By Dan Molinski
U.S. officials have blamed inflation and supply chain issues on surging demand amid an economic recovery, but data suggests that increased demand may not be a huge factor, and some Rather, analysts point the finger at labor shortages and extreme government spending.
As demand increases, data on oil consumption – a key indicator of aggregate demand – shows that the increase in demand was much larger in the second half of last year. This year has in fact seen a slow and seemingly manageable recovery in demand as the United States continues its rehabilitation a year after the economic collapse from March to June 2020.
White House Press Secretary Jen Psaki, who has been asked all week about why prices are rising so quickly, why some grocery store shelves are bare and why ships full of goods are anchored at sea, suggested these are signs of an improving economy now in recovery mode from the coronavirus.
“We are at this point because the unemployment rate has gone down and halved, because people are traveling and because demand is increasing and the economy is restarting,” said Jen Psaki, press officer. from the White House, later adding: “It was inevitable that there would be economic challenges as a result of the pandemic.”
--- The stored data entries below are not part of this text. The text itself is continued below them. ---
-- ==== Sys2Proof/Tests/Slice0.lean ====
section
/-! SUPPORT. The model's own tests. Expected values are the spec's: the words and results of the examples in its rules
(spec 40 to 43) and of spec 95, or worked out by hand from the rule a test names; none is the model's own answer.
The last part gives, for every statement with hypotheses, a concrete case that meets them. -/

namespace Sys2Proof.Tests

open Sys2Proof.Machine

/-! Well-formedness: for each check a term it refuses. -/

theorem test_wf_undefined_spaces :
    (Instr.undStoreSh10 .al 0x1C000F0).wf = false ∧ (Instr.undStoreSh11 .al 0x1C000D0).wf = false ∧
    (Instr.undMulSwap .al 0x1000090).wf = false ∧ (Instr.undPsr .al 0x12FFF10).wf = false ∧
    (Instr.undPsr .al 0x1100000).wf = false ∧ (Instr.und011 .al 0x6000000).wf = false := by
  decide

theorem test_wf_t_forms :
    (Instr.str .al ⟨false, true, true⟩ 1 0 (.imm 4)).wf = false ∧
    (Instr.ldr .al ⟨false, true, true⟩ 1 0 (.imm 4)).wf = false ∧
    (Instr.strb .al ⟨false, true, true⟩ 1 0 (.imm 4)).wf = false ∧
    (Instr.ldrb .al ⟨false, true, true⟩ 1 0 (.imm 4)).wf = false := by
  decide

theorem test_wf_block_pc :
    (Instr.ldmReturn .al ⟨false, true, false⟩ 0 0x7FFF).wf = false ∧
    (Instr.ldmUser .al ⟨false, true, false⟩ 0 0x8000).wf = false := by
  decide

theorem test_wf_thumb :
    (Instr.tUnd1011 0x080).wf = false ∧ (Instr.tUnd1011 0x501).wf = false ∧ (Instr.tUnd1011 0xD01).wf = false ∧
    (Instr.tBCond .al 0).wf = false ∧ (Instr.tBCond .nv 0).wf = false := by
  decide

/-! Decoding: every constructor from a word written out from its encoding (R131, R145, R160), most of them the spec's
own examples. -/

theorem test_decode_branch_and_multiply :
    decodeArm 0xE12FFF10 = .bx .al 0 ∧ decodeArm 0xE0100291 = .mul .al true 0 0 2 1 ∧
    decodeArm 0xE0203291 = .mla .al false 0 3 2 1 ∧ decodeArm 0xE0810392 = .umull .al false 1 0 3 2 ∧
    decodeArm 0xE0A10392 = .umlal .al false 1 0 3 2 ∧ decodeArm 0xE0C10392 = .smull .al false 1 0 3 2 ∧
    decodeArm 0xE0E10392 = .smlal .al false 1 0 3 2 ∧ decodeArm 0xEAFFFFFE = .b .al 0xFFFFFE ∧
    decodeArm 0xEB00003E = .bl .al 0x3E ∧ decodeArm 0xEF050000 = .swi .al 0x050000 ∧
    decodeArm 0x1AFFFFFC = .b .ne 0xFFFFFC := by
  decide

theorem test_decode_data_processing :
    decodeArm 0xE0110002 = .and .al true 1 0 (.shiftImm 0 .lsl 2) ∧
    decodeArm 0xE0310001 = .eor .al true 1 0 (.shiftImm 0 .lsl 1) ∧
    decodeArm 0xE0510002 = .sub .al true 1 0 (.shiftImm 0 .lsl 2) ∧
    decodeArm 0xE2710000 = .rsb .al true 1 0 (.imm 0 0) ∧ decodeArm 0xE2901001 = .add .al true 0 1 (.imm 0 1) ∧
    decodeArm 0xE0B10002 = .adc .al true 1 0 (.shiftImm 0 .lsl 2) ∧
    decodeArm 0xE0D10002 = .sbc .al true 1 0 (.shiftImm 0 .lsl 2) ∧
    decodeArm 0xE0F10002 = .rsc .al true 1 0 (.shiftImm 0 .lsl 2) ∧ decodeArm 0xE3110001 = .tst .al 1 0 (.imm 0 1) ∧
    decodeArm 0xE1310002 = .teq .al 1 0 (.shiftImm 0 .lsl 2) ∧
    decodeArm 0xE1510002 = .cmp .al 1 0 (.shiftImm 0 .lsl 2) ∧ decodeArm 0xE3710001 = .cmn .al 1 0 (.imm 0 1) ∧
    decodeArm 0xE38100FF = .orr .al false 1 0 (.imm 0 0xFF) ∧
    decodeArm 0xE1B00081 = .mov .al true 0 0 (.shiftImm 1 .lsl 1) ∧
    decodeArm 0xE3C1000F = .bic .al false 1 0 (.imm 0 0xF) ∧ decodeArm 0xE3E00102 = .mvn .al false 0 0 (.imm 1 2) ∧
    decodeArm 0xE0810352 = .add .al false 1 0 (.shiftReg 3 .asr 2) := by
  decide

theorem test_decode_psr :
    decodeArm 0xE10F2000 = .mrs .al false 2 ∧ decodeArm 0xE14F0000 = .mrs .al true 0 ∧
    decodeArm 0xE321F0D2 = .msrImm .al false 1 0 0xD2 ∧ decodeArm 0xE128F001 = .msrReg .al false 8 1 := by
  decide

theorem test_decode_single_transfer :
    decodeArm 0xE4910004 = .ldr .al ⟨false, true, false⟩ 1 0 (.imm 4) ∧
    decodeArm 0xE5D25002 = .ldrb .al ⟨true, true, false⟩ 2 5 (.imm 2) ∧
    decodeArm 0xE5823000 = .str .al ⟨true, true, false⟩ 2 3 (.imm 0) ∧
    decodeArm 0xE5C10003 = .strb .al ⟨true, true, false⟩ 1 0 (.imm 3) ∧
    decodeArm 0xE4A10004 = .strt .al true 1 0 (.imm 4) ∧ decodeArm 0xE4B10004 = .ldrt .al true 1 0 (.imm 4) ∧
    decodeArm 0xE4E10004 = .strbt .al true 1 0 (.imm 4) ∧ decodeArm 0xE4710004 = .ldrbt .al false 1 0 (.imm 4) ∧
    decodeArm 0xE7310102 = .ldr .al ⟨true, false, true⟩ 1 0 (.reg 2 .lsl 2) := by
  decide

theorem test_decode_half_and_swap :
    decodeArm 0xE1D260B1 = .ldrh .al ⟨true, true, false⟩ 2 6 (.imm 1) ∧
    decodeArm 0xE1C100B2 = .strh .al ⟨true, true, false⟩ 1 0 (.imm 2) ∧
    decodeArm 0xE1D280D3 = .ldrsb .al ⟨true, true, false⟩ 2 8 (.imm 3) ∧
    decodeArm 0xE1D270F1 = .ldrsh .al ⟨true, true, false⟩ 2 7 (.imm 1) ∧
    decodeArm 0xE19100B2 = .ldrh .al ⟨true, true, false⟩ 1 0 (.reg 0 2) ∧
    decodeArm 0xE1020091 = .swp .al 2 0 1 ∧ decodeArm 0xE1420091 = .swpb .al 2 0 1 := by
  decide

theorem test_decode_block :
    decodeArm 0xE92D4001 = .stm .al ⟨true, false, true⟩ 13 0x4001 ∧
    decodeArm 0xE94D0003 = .stmUser .al ⟨true, false, false⟩ 13 3 ∧
    decodeArm 0xE8B00006 = .ldm .al ⟨false, true, true⟩ 0 6 ∧
    decodeArm 0xE8FD8001 = .ldmReturn .al ⟨false, true, true⟩ 13 0x8001 ∧
    decodeArm 0xE8DD0003 = .ldmUser .al ⟨false, true, false⟩ 13 3 := by
  decide

theorem test_decode_undefined_and_coprocessor :
    decodeArm 0xE1C000D0 = .undStoreSh10 .al 0x1C000D0 ∧ decodeArm 0xE1C000F0 = .undStoreSh11 .al 0x1C000F0 ∧
    decodeArm 0xE1100090 = .undMulSwap .al 0x1100090 ∧ decodeArm 0xE1200010 = .undPsr .al 0x1200010 ∧
    decodeArm 0xE6000010 = .und011 .al 0x6000010 ∧
    decodeArm 0xED912304 = .ldc .al ⟨true, true, false, false⟩ 1 2 3 4 ∧
    decodeArm 0xED812304 = .stc .al ⟨true, true, false, false⟩ 1 2 3 4 ∧
    decodeArm 0xEE123465 = .cdp .al 1 2 3 4 3 5 ∧ decodeArm 0xEE323475 = .mrc .al 1 2 3 4 3 5 ∧
    decodeArm 0xEE223475 = .mcr .al 1 2 3 4 3 5 := by
  decide

theorem test_decode_thumb_immediate :
    decodeThumb 0x1842 = .tAddReg 1 0 2 ∧ decodeThumb 0x1A42 = .tSubReg 1 0 2 ∧
    decodeThumb 0x1DC2 = .tAddImm3 7 0 2 ∧ decodeThumb 0x1E42 = .tSubImm3 1 0 2 ∧
    decodeThumb 0x0081 = .tLslImm 2 0 1 ∧ decodeThumb 0x0801 = .tLsrImm 0 0 1 ∧
    decodeThumb 0x1041 = .tAsrImm 1 0 1 ∧ decodeThumb 0x2005 = .tMovImm8 0 5 ∧ decodeThumb 0x2805 = .tCmpImm8 0 5 ∧
    decodeThumb 0x3207 = .tAddImm8 2 7 ∧ decodeThumb 0x3901 = .tSubImm8 1 1 := by
  decide

theorem test_decode_thumb_alu :
    decodeThumb 0x4008 = .tAnd 1 0 ∧ decodeThumb 0x4048 = .tEor 1 0 ∧ decodeThumb 0x4088 = .tLslReg 1 0 ∧
    decodeThumb 0x40C8 = .tLsrReg 1 0 ∧ decodeThumb 0x4108 = .tAsrReg 1 0 ∧ decodeThumb 0x4148 = .tAdc 1 0 ∧
    decodeThumb 0x4188 = .tSbc 1 0 ∧ decodeThumb 0x41C8 = .tRorReg 1 0 ∧ decodeThumb 0x4208 = .tTst 1 0 ∧
    decodeThumb 0x4248 = .tNeg 1 0 ∧ decodeThumb 0x4288 = .tCmpReg 1 0 ∧ decodeThumb 0x42C8 = .tCmn 1 0 ∧
    decodeThumb 0x4308 = .tOrr 1 0 ∧ decodeThumb 0x4348 = .tMul 1 0 ∧ decodeThumb 0x4388 = .tBic 1 0 ∧
    decodeThumb 0x43C8 = .tMvn 1 0 ∧ decodeThumb 0x4440 = .tAddHi 0 8 ∧ decodeThumb 0x4580 = .tCmpHi 8 0 ∧
    decodeThumb 0x46F7 = .tMovHi 15 14 ∧ decodeThumb 0x4770 = .tBx 0 14 := by
  decide

theorem test_decode_thumb_memory :
    decodeThumb 0x4802 = .tLdrPc 0 2 ∧ decodeThumb 0x5088 = .tStrReg 2 1 0 ∧ decodeThumb 0x5488 = .tStrbReg 2 1 0 ∧
    decodeThumb 0x5888 = .tLdrReg 2 1 0 ∧ decodeThumb 0x5C88 = .tLdrbReg 2 1 0 ∧
    decodeThumb 0x5288 = .tStrhReg 2 1 0 ∧ decodeThumb 0x5688 = .tLdsb 2 1 0 ∧ decodeThumb 0x5A88 = .tLdrhReg 2 1 0 ∧
    decodeThumb 0x5E88 = .tLdsh 2 1 0 ∧ decodeThumb 0x6048 = .tStrImm 1 1 0 ∧ decodeThumb 0x6848 = .tLdrImm 1 1 0 ∧
    decodeThumb 0x7048 = .tStrbImm 1 1 0 ∧ decodeThumb 0x7848 = .tLdrbImm 1 1 0 ∧
    decodeThumb 0x8048 = .tStrhImm 1 1 0 ∧ decodeThumb 0x8848 = .tLdrhImm 1 1 0 ∧ decodeThumb 0x9001 = .tStrSp 0 1 ∧
    decodeThumb 0x9801 = .tLdrSp 0 1 ∧ decodeThumb 0xA001 = .tAddPc 0 1 ∧ decodeThumb 0xA801 = .tAddSp 0 1 ∧
    decodeThumb 0xB084 = .tAddSpImm true 4 ∧ decodeThumb 0xB501 = .tPush true 1 ∧ decodeThumb 0xBD01 = .tPop true 1 ∧
    decodeThumb 0xC006 = .tStmia 0 6 ∧ decodeThumb 0xC806 = .tLdmia 0 6 := by
  decide

theorem test_decode_thumb_branch :
    decodeThumb 0xB100 = .tUnd1011 0x100 ∧ decodeThumb 0xDF05 = .tSwi 5 ∧ decodeThumb 0xDE01 = .tUndCond 1 ∧
    decodeThumb 0xD1FC = .tBCond .ne 0xFC ∧ decodeThumb 0xE7FE = .tB 0x7FE ∧ decodeThumb 0xE801 = .tUnd11101 1 ∧
    decodeThumb 0xF000 = .tBlPrefix 0 ∧ decodeThumb 0xF802 = .tBlSuffix 2 := by
  decide

/-! Helpers: small states about to run one instruction. -/

/-- What `f` reads of the state after one step that runs the instruction with bits `w`. -/
def after {α : Type} (nbits w : Nat) (s : State) (f : State → α) : Option α :=
  match step (s.withFetchWord nbits w) with
  | .next t => some (f t)
  | .fault _ | .refused _ => none

/-- The reset state in THUMB state. -/
def thumbReset : State :=
  { State.reset with cpsr := { State.reset.cpsr with t := true } }

/-- The next instruction is at `a`. -/
def startAt (a : Word) (s : State) : State :=
  { s with r15 := a }

def inMode (m : Mode) (s : State) : State :=
  { s with cpsr := { s.cpsr with mode := m } }

/-- NZCV from a nibble. -/
def withFlags (f : BitVec 4) (s : State) : State :=
  { s with cpsr := { s.cpsr with n := f.getLsbD 3, z := f.getLsbD 2, c := f.getLsbD 1, v := f.getLsbD 0 } }

/-- Registers R0 to R14 of the mode. -/
def withRegs (l : List (RegNum × Word)) (s : State) : State :=
  l.foldl (fun t x => putRegIn t.cpsr.mode x.1 x.2 t) s

/-- Words of memory, at word-aligned addresses. -/
def withWords (l : List (Word × Word)) (s : State) : State :=
  l.foldl (fun t x => placeBytes x.1 (bytesOf 4 x.2.toNat) t) s

def withSpsr (k : Fin 5) (w : Word) (s : State) : State :=
  { s with spsr := s.spsr.set k (Spsr.ofWord w) }

/-- NZCV. -/
def flags (s : State) : BitVec 4 :=
  nzcv s.cpsr

def wordAt (a : Word) (s : State) : Word :=
  (memRead .word a s).1

/-! One step of every instruction. -/

/-- R207. -/
theorem test_and :
    after 32 0xE0110002 (withRegs [(1, 0xF0F0F0F0), (2, 0xFF00FF00)] State.reset)
      (fun t => (getReg 0 t, flags t)) = some (0xF000F000, 0x8) := by
  decide

/-- R208. -/
theorem test_eor :
    after 32 0xE0310001 (withRegs [(1, 0x12345678)] State.reset)
      (fun t => (getReg 0 t, flags t)) = some (0, 0x4) := by
  decide

/-- R209. -/
theorem test_sub :
    after 32 0xE0510002 (withRegs [(1, 0x5), (2, 0x7)] State.reset)
      (fun t => (getReg 0 t, flags t)) = some (0xFFFFFFFE, 0x8) := by
  decide

/-- R210. -/
theorem test_rsb :
    after 32 0xE2710000 (withRegs [(1, 0x1)] State.reset)
      (fun t => (getReg 0 t, flags t)) = some (0xFFFFFFFF, 0x8) := by
  decide

/-- R211. -/
theorem test_add :
    after 32 0xE2901001 (withRegs [(0, 0x7FFFFFFF)] State.reset)
      (fun t => (getReg 1 t, flags t)) = some (0x80000000, 0x9) := by
  decide

/-- R212. -/
theorem test_adc :
    after 32 0xE0B10002 (withRegs [(1, 0xFFFFFFFF)] (withFlags 0x2 State.reset))
      (fun t => (getReg 0 t, flags t)) = some (0, 0x6) := by
  decide

/-- R213. -/
theorem test_sbc :
    after 32 0xE0D10002 (withRegs [(1, 0x5), (2, 0x2)] State.reset)
      (fun t => (getReg 0 t, flags t)) = some (2, 0x2) := by
  decide

/-- R214. -/
theorem test_rsc :
    after 32 0xE0F10002 (withRegs [(1, 0x2), (2, 0x5)] (withFlags 0x2 State.reset))
      (fun t => (getReg 0 t, flags t)) = some (3, 0x2) := by
  decide

/-- R215. -/
theorem test_tst :
    after 32 0xE3110001 (withRegs [(1, 0x2)] State.reset)
      (fun t => flags t) = some 0x4 := by
  decide

/-- R216. -/
theorem test_teq :
    after 32 0xE1310002 (withRegs [(1, 0x80000000)] State.reset)
      (fun t => flags t) = some 0x8 := by
  decide

/-- R217. -/
theorem test_cmp :
    after 32 0xE1510002 (withRegs [(1, 0x3), (2, 0x3)] State.reset)
      (fun t => flags t) = some 0x6 := by
  decide

/-- R218. -/
theorem test_cmn :
    after 32 0xE3710001 (withRegs [(1, 0xFFFFFFFF)] State.reset)
      (fun t => flags t) = some 0x6 := by
  decide

/-- R219, with the flags set before. -/
theorem test_orr :
    after 32 0xE38100FF (withRegs [(1, 0x100)] (withFlags 0xF State.reset))
      (fun t => (getReg 0 t, flags t)) = some (0x1FF, 0xF) := by
  decide

/-- R220. -/
theorem test_mov :
    after 32 0xE1B00081 (withRegs [(1, 0x80000000)] State.reset)
      (fun t => (getReg 0 t, flags t)) = some (0, 0x6) := by
  decide

/-- R221. -/
theorem test_bic :
    after 32 0xE3C1000F (withRegs [(1, 0xFF)] State.reset)
      (fun t => getReg 0 t) = some 0xF0 := by
  decide

/-- R222. -/
theorem test_mvn :
    after 32 0xE3E00102 State.reset
      (fun t => getReg 0 t) = some 0x7FFFFFFF := by
  decide

/-- R230. -/
theorem test_mrs :
    after 32 0xE10F2000 State.reset
      (fun t => getReg 2 t) = some 0x1F := by
  decide

/-- R231, P4. -/
theorem test_msr :
    after 32 0xE321F0D2 State.reset
      (fun t => (cpsrWord t.cpsr, getReg 13 t)) = some (0xD2, 0x03007FA0) := by
  decide

/-- spec 95 section 2.19. -/
theorem test_msr_user :
    after 32 0xE321F01F (inMode .usr State.reset)
      (fun t => cpsrWord t.cpsr) = some 0x10 := by
  decide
But the United States took its biggest strides towards economic recovery more than a year ago. EIA data shows that U.S. oil and fuel consumption of 19.5 million barrels per day in the first quarter of 2020 collapsed to just 16.1 million barrels per day in the second quarter when the pandemic hit. hit. But 70% of that drop in demand was immediately recouped in the third quarter of 2020, when oil consumption fell back to 18.5 million, as many economically important states such as Texas and Florida reopened their economies and ignored Covid restrictions.
And since this big rebound in demand in the third quarter of 2020, the demand for oil in the United States has slowly and steadily recovered to reach 20.2 million barrels per day, according to the US government agency. These slow and stable trends are similar when looking at overall energy consumption which includes electricity consumption and natural gas consumption.
Yet the prices of commodities such as food and gasoline have seen their biggest increases in just the past two weeks, and annual consumer inflation has hit a 13-year high of 5.4% per month. last, according to data from Wednesday. According to AAA, the national average price of a gallon of regular gasoline hit a seven-year high of $ 3.31 per gallon today, an increase of almost 5% from just two weeks ago . The inordinate budget spending in Washington can be a big reason.
“Rising inflation has some common features such as supply chain issues and soaring commodity prices, but we also suspect that the US economy has been a bit too hot under these circumstances, and this created more of an inflation problem, “Steve Barrow told Standard Bank. “Although US growth is stronger than most of its peers, it has been ‘bought’ by massive fiscal stimulus. The government has so far spent over 25% of GDP on fiscal stimulus. direct; a figure well above almost any other country. In the euro area, for example, the eight largest countries spent a simple average of 9%. “
Barrow noted that the U.S. current account deficit has grown 84% since the pandemic, while the eurozone has actually seen its surplus increase by 39% over the same period. And he said stronger U.S. growth hasn’t pulled more workers into the job.
“Right now, employment in the United States is around 97% of its pre-Covid levels while the figure for the eurozone is closer to 99%,” Barrow said.